Data Value

The first question that needs to be answered when designing a data-driven solution is, what value will be gained by processing, storing, and analyzing potential data sources? What answers are the business trying to solve? While it is true that having more data can provide new and more fine-grained insights, it can sometimes come at a cost. Organizations must give considerable thought to what data is valuable and what data is not, all the while trying to minimize the amount of time spent in the decision-making process.

Designing a data-driven solution requires everyone involved to focus on deriving value from every process in the solution. This means that data architects must know the business goal of the solution from the beginning. Is this going to be a transactional database that provides the backend for a business’s e-commerce site? Will it be a data warehouse aggregating data from multiple source systems to provide a holistic view of a business’s performance? Or will the data store need to be able to ingest bursts of IoT data for real-time analytics? To answer these questions, we first need to understand the different types of data stores and the scenarios for which each one is best suited.

Relational Databases

Relational databases organize data into tables that can be linked based on data common to each other. The relationship between tables allows users to easily query multiple tables in the same query by joining columns from multiple tables together. Database tables store data as rows and are organized into a set number of columns. Columns are defined by specific data types such as integer or string so that only specific types of data from new or modified rows of data is accepted. For example, if you have a database table with a name column that only accepts string values, then trying to insert a number into that column will fail. Relational databases allow designers to go a step forward and design constraints on columns so that data must meet predefined criteria. This predefined structure that data in relational databases must adhere to is called a schema and is fundamental to how users query relational data.

Users querying a relational database use a version of the Structured Query Language (SQL) to issue queries to the database. Depending on the vendor, most relational database management systems (RDBMSs) have their own variation of SQL that are based on the ANSI standardized version of SQL. For example, the Microsoft suite of RDBMSs (e.g., SQL Server, Azure SQL Database, Azure SQL Managed Instance) can be interacted with using Transact SQL (T-SQL). T-SQL provides four flavors of commands for query development:

• Data Manipulation Language (DML) commands are used to manipulate data in database tables. DML commands include SELECT, INSERT, UPDATE, and DELETE.
• Data Definition Language (DDL) commands are used to define RDBMS objects such as databases, tables, views, stored procedures, and triggers. DDL commands include CREATE, ALTER, and DROP.
• Data Control Language (DCL) commands are used to manage permissions and access control for users in a database. DCL commands include GRANT, REVOKE, and DENY.
• Transaction Control Language (TCL) commands are used to explicitly manage and control transaction execution to ensure that a specific transaction is successfully done without violating database integrity. TCL commands include BEGIN TRANSACTION, COMMIT TRANSACTION, and ROLLBACK TRANSACTION.

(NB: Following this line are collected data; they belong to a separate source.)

-- ==== Sys2Proof/Syntax.lean ====
section
/-! DEFINITION. The commands of the engine: one constructor per row of spec/opcode_table.json (30_encoding R105). -/

namespace Sys2Proof

/-- The requested edge of a callback; code 3 is illegal and has no constructor (30_encoding R103, 10_state R31). -/
inductive Edge where
  | rising
  | falling
  | both
  deriving DecidableEq, Repr

/-- An element of a 1-bit list command (30_encoding R102 format E, `v` in {0, 1}). -/
structure PinBit where
  pin : Byte
  v : Bool
  deriving DecidableEq, Repr

/-- An element of a drive-strength list (30_encoding R102 format E, `v` in {0..3}). -/
structure PinLevel where
  pin : Byte
  v : BitVec 2
  deriving DecidableEq, Repr

/-- The command set (30_encoding R105). A `pin` operand is 8 bits wide, so an invalid pin can be written
(R109). -/
inductive Instr where
  | init
  | detect
  | setretry (n : Byte)
  | geterr
  | clrerr (m : Half)
  | getvar
  | hasext
  | getaddr
  | chaddr (a : Byte)
  | dir (pin : Byte) (v : Bool)
  | dirm (mask : Half) (v : Bool)
  | dirl (es : List PinBit)
  | rdpin (pin : Byte)
  | rdpinl (pins : List Byte)
  | wrpin (pin : Byte) (v : Bool)
  | wrpinl (es : List PinBit)
  | tglpin (pin : Byte)
  | pol (pin : Byte) (v : Bool)
  | polm (mask : Half) (v : Bool)
  | poll (es : List PinBit)
  | rstdef
  | puen (pin : Byte) (v : Bool)
  | puenm (mask : Half) (v : Bool)
  | puenl (es : List PinBit)
  | pusel (pin : Byte) (v : Bool)
  | puselm (mask : Half) (v : Bool)
  | pusell (es : List PinBit)
  | drv (pin : Byte) (v : BitVec 2)
  | drvl (es : List PinLevel)
  | drvget (pin : Byte)
  | latch (pin : Byte) (v : Bool)
  | latchm (mask : Half) (v : Bool)
  | latchl (es : List PinBit)
  | intcfg (pin : Byte) (v : Bool)
  | intcfgl (es : List PinBit)
  | intmask (m : Half)
  | intstat
  | omode (od0 od1 : Bool)
  | cbreg (pin id : Byte) (edge : Edge)
  | cbunreg (pin : Byte)
  | cbglobal (id : Byte)
  | handle
  deriving DecidableEq, Repr

end Sys2Proof
end

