-- ==== Sys2Proof/Laws/State.lean ====
section
/-! SUPPORT. One lemma per field per named update of the state, so that no later proof unfolds a record update. -/

namespace Sys2Proof.Laws

open Sys2Proof.Machine

section raiseFlag

variable (s : State) (f : Flag)

@[simp] theorem raiseFlag_addr : (s.raiseFlag f).addr = s.addr := rfl
@[simp] theorem raiseFlag_abits : (s.raiseFlag f).abits = s.abits := rfl
@[simp] theorem raiseFlag_retries : (s.raiseFlag f).retries = s.retries := rfl
@[simp] theorem raiseFlag_err : (s.raiseFlag f).err = raised s.err f := rfl
@[simp] theorem raiseFlag_variant : (s.raiseFlag f).variant = s.variant := rfl
@[simp] theorem raiseFlag_forced : (s.raiseFlag f).forced = s.forced := rfl
@[simp] theorem raiseFlag_init : (s.raiseFlag f).init = s.init := rfl
@[simp] theorem raiseFlag_snap : (s.raiseFlag f).snap = s.snap := rfl
@[simp] theorem raiseFlag_cbt : (s.raiseFlag f).cbt = s.cbt := rfl
@[simp] theorem raiseFlag_gcb : (s.raiseFlag f).gcb = s.gcb := rfl
@[simp] theorem raiseFlag_savedRetries : (s.raiseFlag f).savedRetries = s.savedRetries := rfl
@[simp] theorem raiseFlag_hasPinHook : (s.raiseFlag f).hasPinHook = s.hasPinHook := rfl
@[simp] theorem raiseFlag_regMap : (s.raiseFlag f).regMap = s.regMap := rfl
@[simp] theorem raiseFlag_probeStd : (s.raiseFlag f).probeStd = s.probeStd := rfl
@[simp] theorem raiseFlag_probeExt : (s.raiseFlag f).probeExt = s.probeExt := rfl
@[simp] theorem raiseFlag_port : (s.raiseFlag f).port = s.port := rfl
@[simp] theorem raiseFlag_response : (s.raiseFlag f).response = s.response := rfl
@[simp] theorem raiseFlag_history : (s.raiseFlag f).history = s.history := rfl
@[simp] theorem raiseFlag_events : (s.raiseFlag f).events = s.events := rfl
@[simp] theorem raiseFlag_script : (s.raiseFlag f).script = s.script := rfl
@[simp] theorem raiseFlag_calls : (s.raiseFlag f).calls = s.calls := rfl
@[simp] theorem raiseFlag_stuck : (s.raiseFlag f).stuck = s.stuck := rfl

end raiseFlag

section clearFlag

variable (s : State) (f : Flag)

@[simp] theorem clearFlag_addr : (s.clearFlag f).addr = s.addr := rfl
@[simp] theorem clearFlag_abits : (s.clearFlag f).abits = s.abits := rfl
@[simp] theorem clearFlag_retries : (s.clearFlag f).retries = s.retries := rfl
@[simp] theorem clearFlag_err : (s.clearFlag f).err = cleared s.err f := rfl
@[simp] theorem clearFlag_variant : (s.clearFlag f).variant = s.variant := rfl
@[simp] theorem clearFlag_forced : (s.clearFlag f).forced = s.forced := rfl
@[simp] theorem clearFlag_init : (s.clearFlag f).init = s.init := rfl
@[simp] theorem clearFlag_snap : (s.clearFlag f).snap = s.snap := rfl
@[simp] theorem clearFlag_cbt : (s.clearFlag f).cbt = s.cbt := rfl
@[simp] theorem clearFlag_gcb : (s.clearFlag f).gcb = s.gcb := rfl
@[simp] theorem clearFlag_savedRetries : (s.clearFlag f).savedRetries = s.savedRetries := rfl
@[simp] theorem clearFlag_hasPinHook : (s.clearFlag f).hasPinHook = s.hasPinHook := rfl
@[simp] theorem clearFlag_regMap : (s.clearFlag f).regMap = s.regMap := rfl
@[simp] theorem clearFlag_probeStd : (s.clearFlag f).probeStd = s.probeStd := rfl
@[simp] theorem clearFlag_probeExt : (s.clearFlag f).probeExt = s.probeExt := rfl
@[simp] theorem clearFlag_port : (s.clearFlag f).port = s.port := rfl
@[simp] theorem clearFlag_response : (s.clearFlag f).response = s.response := rfl
@[simp] theorem clearFlag_history : (s.clearFlag f).history = s.history := rfl
@[simp] theorem clearFlag_events : (s.clearFlag f).events = s.events := rfl
@[simp] theorem clearFlag_script : (s.clearFlag f).script = s.script := rfl
@[simp] theorem clearFlag_calls : (s.clearFlag f).calls = s.calls := rfl
@[simp] theorem clearFlag_stuck : (s.clearFlag f).stuck = s.stuck := rfl

end clearFlag

section clearFlags

variable (s : State) (fs : List Flag)

@[simp] theorem clearFlags_addr : (s.clearFlags fs).addr = s.addr := rfl
@[simp] theorem clearFlags_abits : (s.clearFlags fs).abits = s.abits := rfl
@[simp] theorem clearFlags_retries : (s.clearFlags fs).retries = s.retries := rfl
@[simp] theorem clearFlags_err : (s.clearFlags fs).err = clearedAll s.err fs := rfl
@[simp] theorem clearFlags_variant : (s.clearFlags fs).variant = s.variant := rfl
@[simp] theorem clearFlags_forced : (s.clearFlags fs).forced = s.forced := rfl
@[simp] theorem clearFlags_init : (s.clearFlags fs).init = s.init := rfl
@[simp] theorem clearFlags_snap : (s.clearFlags fs).snap = s.snap := rfl
@[simp] theorem clearFlags_cbt : (s.clearFlags fs).cbt = s.cbt := rfl
@[simp] theorem clearFlags_gcb : (s.clearFlags fs).gcb = s.gcb := rfl
@[simp] theorem clearFlags_savedRetries : (s.clearFlags fs).savedRetries = s.savedRetries := rfl
@[simp] theorem clearFlags_hasPinHook : (s.clearFlags fs).hasPinHook = s.hasPinHook := rfl
@[simp] theorem clearFlags_regMap : (s.clearFlags fs).regMap = s.regMap := rfl
@[simp] theorem clearFlags_probeStd : (s.clearFlags fs).probeStd = s.probeStd := rfl
@[simp] theorem clearFlags_probeExt : (s.clearFlags fs).probeExt = s.probeExt := rfl
@[simp] theorem clearFlags_port : (s.clearFlags fs).port = s.port := rfl
@[simp] theorem clearFlags_response : (s.clearFlags fs).response = s.response := rfl
@[simp] theorem clearFlags_history : (s.clearFlags fs).history = s.history := rfl
@[simp] theorem clearFlags_events : (s.clearFlags fs).events = s.events := rfl
@[simp] theorem clearFlags_script : (s.clearFlags fs).script = s.script := rfl
@[simp] theorem clearFlags_calls : (s.clearFlags fs).calls = s.calls := rfl
@[simp] theorem clearFlags_stuck : (s.clearFlags fs).stuck = s.stuck := rfl

end clearFlags

section record

variable (s : State) (c : BusCall) (ok : Bool) (d : Option Byte)
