/-- Settles O10: the two ends of `exec_returned_or_hangs`. -/
theorem hungCommandGivesNoResponse : Obligations.HungCommandGivesNoResponse := by
  intro i s t hs h
  rcases exec_returned_or_hangs h with ⟨hstuck, used, htaken, hnever⟩ |
    ⟨⟨⟨c, hc, -⟩, before, htaken, hnever⟩, hresponse⟩
  · have hnone : t.stuck = none := hstuck.trans hs
    exact ⟨⟨used, htaken, .inl ⟨hnone, hnever⟩⟩, fun c hc => by rw [hnone] at hc; cases hc⟩
  · exact ⟨⟨before ++ [.never], by rw [htaken]; simp, .inr ⟨c, before, hc, rfl, hnever⟩⟩,
      fun c hc => ⟨hresponse, fun ws => step_of_stuck (c := c) hc⟩⟩

end Sys2Proof.Proofs

namespace Sys2Proof.Proofs

open Sys2Proof.Machine Sys2Proof.Laws

/-! ### The calls of an initialisation and of a body (20_memory R58, 40_control R131, R145, R150) -/

/-- The calls between two states are those of an initialisation: hooks, and then a start of the three probe reads,
made only under `P`. -/
def InitIssued (P : Prop) (s t : State) : Prop :=
  ∃ hooks probes, Issued s t (hooks ++ probes) ∧ (∀ c ∈ hooks, callReg c = none) ∧ probes <+: probeReads t ∧
    (probes ≠ [] → P)

theorem InitIssued.mono {P Q : Prop} {s t : State} (h : InitIssued P s t) (hPQ : P → Q) : InitIssued Q s t := by
  obtain ⟨hooks, probes, hissued, hhooks, hprobes, hP⟩ := h
  exact ⟨hooks, probes, hissued, hhooks, hprobes, fun hne => hPQ (hP hne)⟩

/-- A stage that calls nothing. -/
theorem InitIssued.of_still {P : Prop} {s t : State} (hh : t.history = s.history) (hs : t.stuck = s.stuck) :
    InitIssued P s t :=
  ⟨[], [], Issued.completed (evs := []) (by simpa using hh) hs, by simp, by simp, by simp⟩

theorem probeReads_congr {s t : State} (ha : t.addr = s.addr) (hs : t.probeStd = s.probeStd)
    (hx : t.probeExt = s.probeExt) : probeReads t = probeReads s := by
  rw [probeReads, ha, hs, hx, probeReads]

theorem probeReads_of_inited {s t : State} (h : Inited s t) : probeReads t = probeReads s :=
  probeReads_congr (by rw [h.frame]) (by rw [h.frame]) (by rw [h.frame])

theorem ensureInit_issued {s t : State} (h : Ends ensureInit s t) :
    InitIssued (s.init = false ∧ s.forced = .none) s t := by
  rw [InitIssued, probeReads_of_inited (ensureInit_effect h).1.inited]
  obtain ⟨hok, herror⟩ := ensureInit_calls s
  rcases h with ⟨b, hm⟩ | ⟨e, hm⟩
  · obtain ⟨hooks, probes, hh, hhooks, hprobes, hne, -⟩ := hok b t hm
    have hissued := Issued.completed hh ((faithful_ensureInit s).1 b t hm).stuck
    rw [List.map_append] at hissued
    exact ⟨_, _, hissued, List.forall_mem_map.2 hhooks, hprobes, fun h => hne (by simpa using h)⟩
  · exact herror t hm

theorem detectOrForce_issued {s t : State} (hi : s.init = true) (h : Ends detectOrForce s t) :
    InitIssued (s.forced = .none) s t := by
  rw [InitIssued, probeReads_of_inited (detectOrForce_effect hi h).inited]
  obtain ⟨hok, herror⟩ := detectOrForce_calls s
  rcases h with ⟨a, hm⟩ | ⟨e, hm⟩
  · obtain ⟨evs, hh, hprobes, hforced, -⟩ := hok t hm
    have hissued := Issued.completed hh ((faithful_detectOrForce s).1 a t hm).stuck
    exact ⟨[], _, hissued, by simp, hprobes, fun hne => by_contra fun hf => hne (by rw [hforced hf]; rfl)⟩
  · obtain ⟨hf, evs, c, hh, hc, hprobes⟩ := herror t hm
    exact ⟨[], _, Issued.hung hh hc, by simp, hprobes, fun _ => hf⟩

theorem detectBody_issued {s t : State} (h : Ends detectBody s t) : InitIssued (s.forced = .none) s t := by
  rw [detectBody, Ends, get_bind, ← Ends] at h
  by_cases hi : s.init = true
  · rw [if_pos hi] at h
    refine detectOrForce_issued hi ?_
    rcases Ends.of_bind h with ⟨e, he⟩ | ⟨a, v, hm, hv⟩
    · exact .inr ⟨e, he⟩
    · rw [Ends.of_pure (s := v) hv]
      exact .inl ⟨a, hm⟩
  · rw [if_neg hi] at h
    refine (ensureInit_issued ?_).mono fun h => h.2
    rcases Ends.of_bind h with ⟨e, he⟩ | ⟨a, v, hm, hv⟩
    · exact .inr ⟨e, he⟩
    · cases a <;> (rw [Ends.of_pure (s := v) hv]; exact .inl ⟨_, hm⟩)

theorem Went.issued {P : BusCall → Prop} {s t : State} (h : Went P s t) : ∃ cs, Issued s t cs ∧ ∀ c ∈ cs, P c :=
  (Served.of_went (C := fun _ => True) h fun _ hc => hc).issued

/-- The calls of a body that runs after a lazy initialisation. -/
theorem lazyBody_issued {i : Instr} {u t : State} (hl : lazyCommand i = true) (h : BodyEffect i u t) :
    ∃ cs, Issued u t cs ∧ ∀ c ∈ cs, BodyCall i u c := by
  cases h with
  | query => exact ⟨[], Issued.completed (evs := []) (by simp) rfl, by simp⟩
  | talk _ hwent => exact hwent.issued
  | cbreg pin id edge hwent => exact hwent.issued
  | cbregSnap pin id edge cur hwent => exact hwent.issued
  | dispatch st cur hwent => exact hwent.issued
  | _ => cases hl

/-! The registers of the extended bank (20_memory R56, R58). -/

/-- A data call to a register of the extended bank of the default map. -/
def ExtendedCall (c : BusCall) : Prop := ∃ r, callReg c = some r ∧ r ∈ extendedBank defaultRegMap

theorem lazy_of_extended {i : Instr} (h : extendedCommand i = true) : lazyCommand i = true := by
  revert h
  cases i <;> simp [extendedCommand, lazyCommand]

/-- On a block that is not ExtendedCapable a command that is not gated stays in the standard bank. -/
theorem body_in_standardBank {i : Instr} {u : State} (hx : extendedCommand i = false)
    (hv : u.variant ≠ .extendedCapable) :
    bodyReads u i ⊆ standardBank u.regMap ∧ bodyWrites u i ⊆ standardBank u.regMap := by
  cases i <;> simp [extendedCommand] at hx <;>
    simp [bodyReads, bodyWrites, hv, pairRegs, standardBank, resetWrites, resetStandard]

theorem standard_not_extended : ∀ r ∈ standardBank defaultRegMap, r ∉ extendedBank defaultRegMap := by decide

theorem capable_of_extendedCall {i : Instr} {u : State} {c : BusCall} (hm : u.regMap = defaultRegMap)
    (hx : extendedCommand i = true → u.variant = .extendedCapable) (hc : BodyCall i u c) (he : ExtendedCall c) :
    u.variant = .extendedCapable := by
  by_contra hv
  have hstd := body_in_standardBank (Bool.eq_false_iff.2 fun h => hv (hx h)) hv
  rw [hm] at hstd
  obtain ⟨r, hr, hext⟩ := he
  rcases hc with ⟨r', hmem, rfl⟩ | ⟨r', hmem, b, rfl⟩ <;> cases hr
  · exact standard_not_extended r (hstd.1 hmem) hext
  · exact standard_not_extended r (hstd.2 hmem) hext

/-! The two stages of a command. -/

/-- The calls of a command in issue order: the hooks and the probes of its initialisation, and those of its body
(20_memory R58). -/
structure Staged (i : Instr) (s t : State) (hooks probes body : List BusCall) : Prop where
  issued : Issued s t (hooks ++ probes ++ body)
  hooksOnly : ∀ c ∈ hooks, callReg c = none
  probeStart : probes <+: probeReads t
  detection : probes ≠ [] → RunsDetection i s
  bodyGated : ∀ c ∈ body, ExtendedCall c →
    t.variant = .extendedCapable ∧ (RunsDetection i s → probes = probeReads t) ∧
    (¬ RunsDetection i s → s.variant = .extendedCapable ∨ (s.init = false ∧ s.forced = .extendedCapable))

/-- A command that makes no call after its initialisation. -/
theorem InitIssued.staged {i : Instr} {s t : State} (h : InitIssued (RunsDetection i s) s t) :
    ∃ hooks probes body, Staged i s t hooks probes body := by
  obtain ⟨hooks, probes, hissued, hhooks, hprobes, hd⟩ := h
  exact ⟨hooks, probes, [], by simpa using hissued, hhooks, hprobes, hd, by simp⟩

/-- A variant found ExtendedCapable where no detection runs stood so, or was forced (40_control R140). -/
theorem Prepared.capable {i : Instr} {s u : State} (h : Prepared i s u) (hl : lazyCommand i = true)
    (hd : ¬ RunsDetection i s) (hv : u.variant = .extendedCapable) :
    s.variant = .extendedCapable ∨ (s.init = false ∧ s.forced = .extendedCapable) := by
  obtain ⟨heffect, hdone, -⟩ := Prepared.effect h
  obtain ⟨-, -, -, hinit, -⟩ := Prepared.inited h
  rw [runsDetection_lazy hl, not_and'] at hd
  cases hi : s.init with
  | true =>
    rw [hdone hi] at hv
    exact .inl hv
  | false =>
    rcases heffect.forced (hinit hl) (hd hi) with hf | rfl
    · refine .inr ⟨rfl, ?_⟩
      rw [hf] at hv
      revert hv
      cases s.forced <;> decide
    · exact .inl hv

/-- A command that goes on after its lazy initialisation. -/
theorem Prepared.staged {i : Instr} {s u t : State} {body : List BusCall} (h : Prepared i s u)
    (hl : lazyCommand i = true) (hbody : Issued u t body) (hreads : probeReads t = probeReads u)
    (hcapable : ∀ c ∈ body, ExtendedCall c → u.variant = .extendedCapable ∧ t.variant = .extendedCapable) :
    ∃ hooks probes body, Staged i s t hooks probes body := by
  obtain ⟨hinited, -, hreturned, -⟩ := Prepared.inited h
  have hm : ensureInit s = .ok true u := by
    rcases h with ⟨hn, -⟩ | ⟨-, hm⟩
    · rw [hl] at hn
      cases hn
    · exact hm
  obtain ⟨hooks, probes, hh, hhooks, hprobes, hne, hall⟩ := (ensureInit_calls s).1 true u hm
  rw [← probeReads_of_inited hinited, ← hreads] at hprobes hall
  refine ⟨hooks.map fun e => e.call, probes.map fun e => e.call, body, ?_, List.forall_mem_map.2 hhooks, hprobes,
    fun hp => ?_, fun c hc he => ?_⟩
  · rw [← List.map_append]
    exact Issued.after hh hreturned.stuck hbody
  · obtain ⟨hi, hf⟩ := hne (by simpa using hp)
    exact (runsDetection_lazy hl).2 ⟨hf, hi⟩
  · obtain ⟨hu, ht⟩ := hcapable c hc he
    refine ⟨ht, fun hd => ?_, fun hd => Prepared.capable h hl hd hu⟩
    obtain ⟨hf, hi⟩ := (runsDetection_lazy hl).1 hd
    exact hall rfl hi hf hu

/-- A command that reaches its body. -/
theorem body_staged {i : Instr} {s u t : State} (hm : s.regMap = defaultRegMap) (hprep : Prepared i s u)
    (ha : badAddress i = false) (hx : extendedCommand i = true → u.variant = .extendedCapable)
    (h : Ends (bodyOf i) (u.clearFlags (attr i).clear) t) : ∃ hooks probes body, Staged i s t hooks probes body := by
  have heffect := bodyOf_effect i h
  have hframed := framed_body (s := u) (u := u.clearFlags (attr i).clear) ha rfl heffect
  obtain ⟨-, -, -, hinit, -, hoff⟩ := Prepared.inited hprep
  by_cases hl : lazyCommand i = true
  · obtain ⟨body, hissued, hcalls⟩ := lazyBody_issued hl heffect
    have hnd : i ≠ .detect := by rintro rfl; cases hl
    have hnc : ∀ a, i ≠ .chaddr a := by rintro a rfl; cases hl
    obtain ⟨-, -, hmap, hstd, hext, -⟩ := hframed.params
    have hum : u.regMap = defaultRegMap := by rw [(Prepared.effect hprep).1.inited.frame]; exact hm
    have hreads : probeReads t = probeReads u := probeReads_congr (hframed.address hnc).1 hstd hext
    refine Prepared.staged hprep hl hissued hreads fun c hc he => ?_
    have hu : u.variant = .extendedCapable :=
      capable_of_extendedCall (u := u.clearFlags (attr i).clear) hum hx (hcalls c hc) he
    exact ⟨hu, (hframed.variant hnc hnd (hinit hl)).trans hu⟩
  · rw [Bool.not_eq_true] at hl
    obtain rfl := hoff hl
    by_cases hnd : i = .detect
    · subst hnd
      exact InitIssued.staged (s := u) ((detectBody_issued h).mono runsDetection_detect.2)
    · by_cases hnc : ∃ a, i = .chaddr a
      · obtain ⟨a, rfl⟩ := hnc
        have hends : Ends ensureInit (State.changeAddress (u.clearFlags _) a) t := Ends.of_reportOk h
        exact InitIssued.staged (s := u) ((ensureInit_issued hends).mono fun hf =>
          runsDetection_chaddr.2 ⟨hf.2, badAddress_chaddr ha⟩)
      · obtain ⟨-, -, hh, hs⟩ := hframed.offline hl (not_exists.1 hnc) hnd
        exact InitIssued.staged (.of_still hh hs)

theorem frame_staged {i : Instr} {s t : State} (hmap : s.regMap = defaultRegMap)
    (h : Ends (frame i (bodyOf i)) s t) : ∃ hooks probes body, Staged i s t hooks probes body := by
  rcases frame_cases i (bodyOf i) s with ⟨-, hm⟩ | ⟨hm, -⟩ | ⟨hm, -⟩ | ⟨hl, e, u, hu, hm⟩ | ⟨hl, u, hu, hm⟩ |
    ⟨u, hu, hx, hv, hm⟩ | ⟨u, hu, -, ha, -, hx, hm⟩
  · rw [h.of_ok hm]
    exact InitIssued.staged (.of_still rfl rfl)
  · rw [h.of_ok hm]
    exact InitIssued.staged (.of_still rfl rfl)
  · rw [h.of_ok hm]
    exact InitIssued.staged (.of_still rfl rfl)
  · rw [h.of_error hm]
    exact ((ensureInit_issued (.inr ⟨e, hu⟩)).mono fun hf => (runsDetection_lazy hl).2 hf.symm).staged
  · rw [h.of_ok hm]
    exact ((ensureInit_issued (.inl ⟨false, hu⟩)).mono fun hf => (runsDetection_lazy hl).2 hf.symm).staged
  · rw [h.of_ok hm]
    have hnone : Issued u (u.raiseFlag .unsupportedFeature) [] := Issued.completed (evs := []) (by simp) rfl
    exact Prepared.staged hu (lazy_of_extended hx) hnone rfl (by simp)
  · rw [Ends, hm, ← Ends] at h
    exact body_staged hmap hu ha hx h

theorem exec_staged {i : Instr} {s t : State} (hmap : s.regMap = defaultRegMap) (h : exec i s = .next t) :
    ∃ hooks probes body, Staged i s t hooks probes body := by
  have hends : ∃ u r, Ends (frame i (bodyOf i)) s u ∧ t = { u with response := r } := by
    rcases exec_cases h with ⟨r, u, hm, ht⟩ | ⟨e, u, hm, ht⟩
    · exact ⟨u, some r, .inl ⟨r, hm⟩, ht⟩
    · exact ⟨u, none, .inr ⟨e, hm⟩, ht⟩
  obtain ⟨u, r, hu, rfl⟩ := hends
  obtain ⟨hooks, probes, body, hs⟩ := frame_staged hmap hu
  exact ⟨hooks, probes, body, hs.issued, hs.hooksOnly, hs.probeStart, hs.detection, hs.bodyGated⟩

/-- Settles O51: the stages of `Staged`, with the default probe registers. -/
theorem extendedBankReachedOnlyWhenCapable : Obligations.ExtendedBankReachedOnlyWhenCapable := by
  intro i s t hmap hstd hext h extended reads
  obtain ⟨-, -, -, hs, hx, -⟩ := (exec_framed h).params
  have hreads : probeReads t = reads := by rw [probeReads, hs, hx, hstd, hext]
  obtain ⟨hooks, probes, body, hstaged⟩ := exec_staged hmap h
  rw [← hreads]
  exact ⟨hooks, probes, body, hstaged.issued, hstaged.hooksOnly, hstaged.probeStart, hstaged.detection,
    hstaged.bodyGated⟩

end Sys2Proof.Proofs

namespace Sys2Proof.Proofs

open Sys2Proof.Machine Sys2Proof.Laws

/-! ### Each format reads back the word it writes (30_encoding R102) -/

section

variable (op pin id n : Byte) (imm : Half) (v : Bool) (l : BitVec 2)

theorem decodeN0_wordN (i : Instr) : decodeN0 (wordN op 0#16) i = .ok i := by
  simp [decodeN0, wordN_res, wordN_imm]

theorem decodeN8_wordN (mk : Byte → Instr) : decodeN8 (wordN op (0#8 ++ n)) mk = .ok (mk n) := by
  simp [decodeN8, wordN_res, wordN_hi, wordN_lo]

Relational database design considerations largely depend on what the database will be supporting. A database that’s supporting a business’s e-commerce site and needs to log every transaction made by a customer has vastly different requirements than a database that supports a report application. While there are many different design patterns for data-driven solutions, most of them fall into one of two broad categories: transactional processing systems or analytical systems.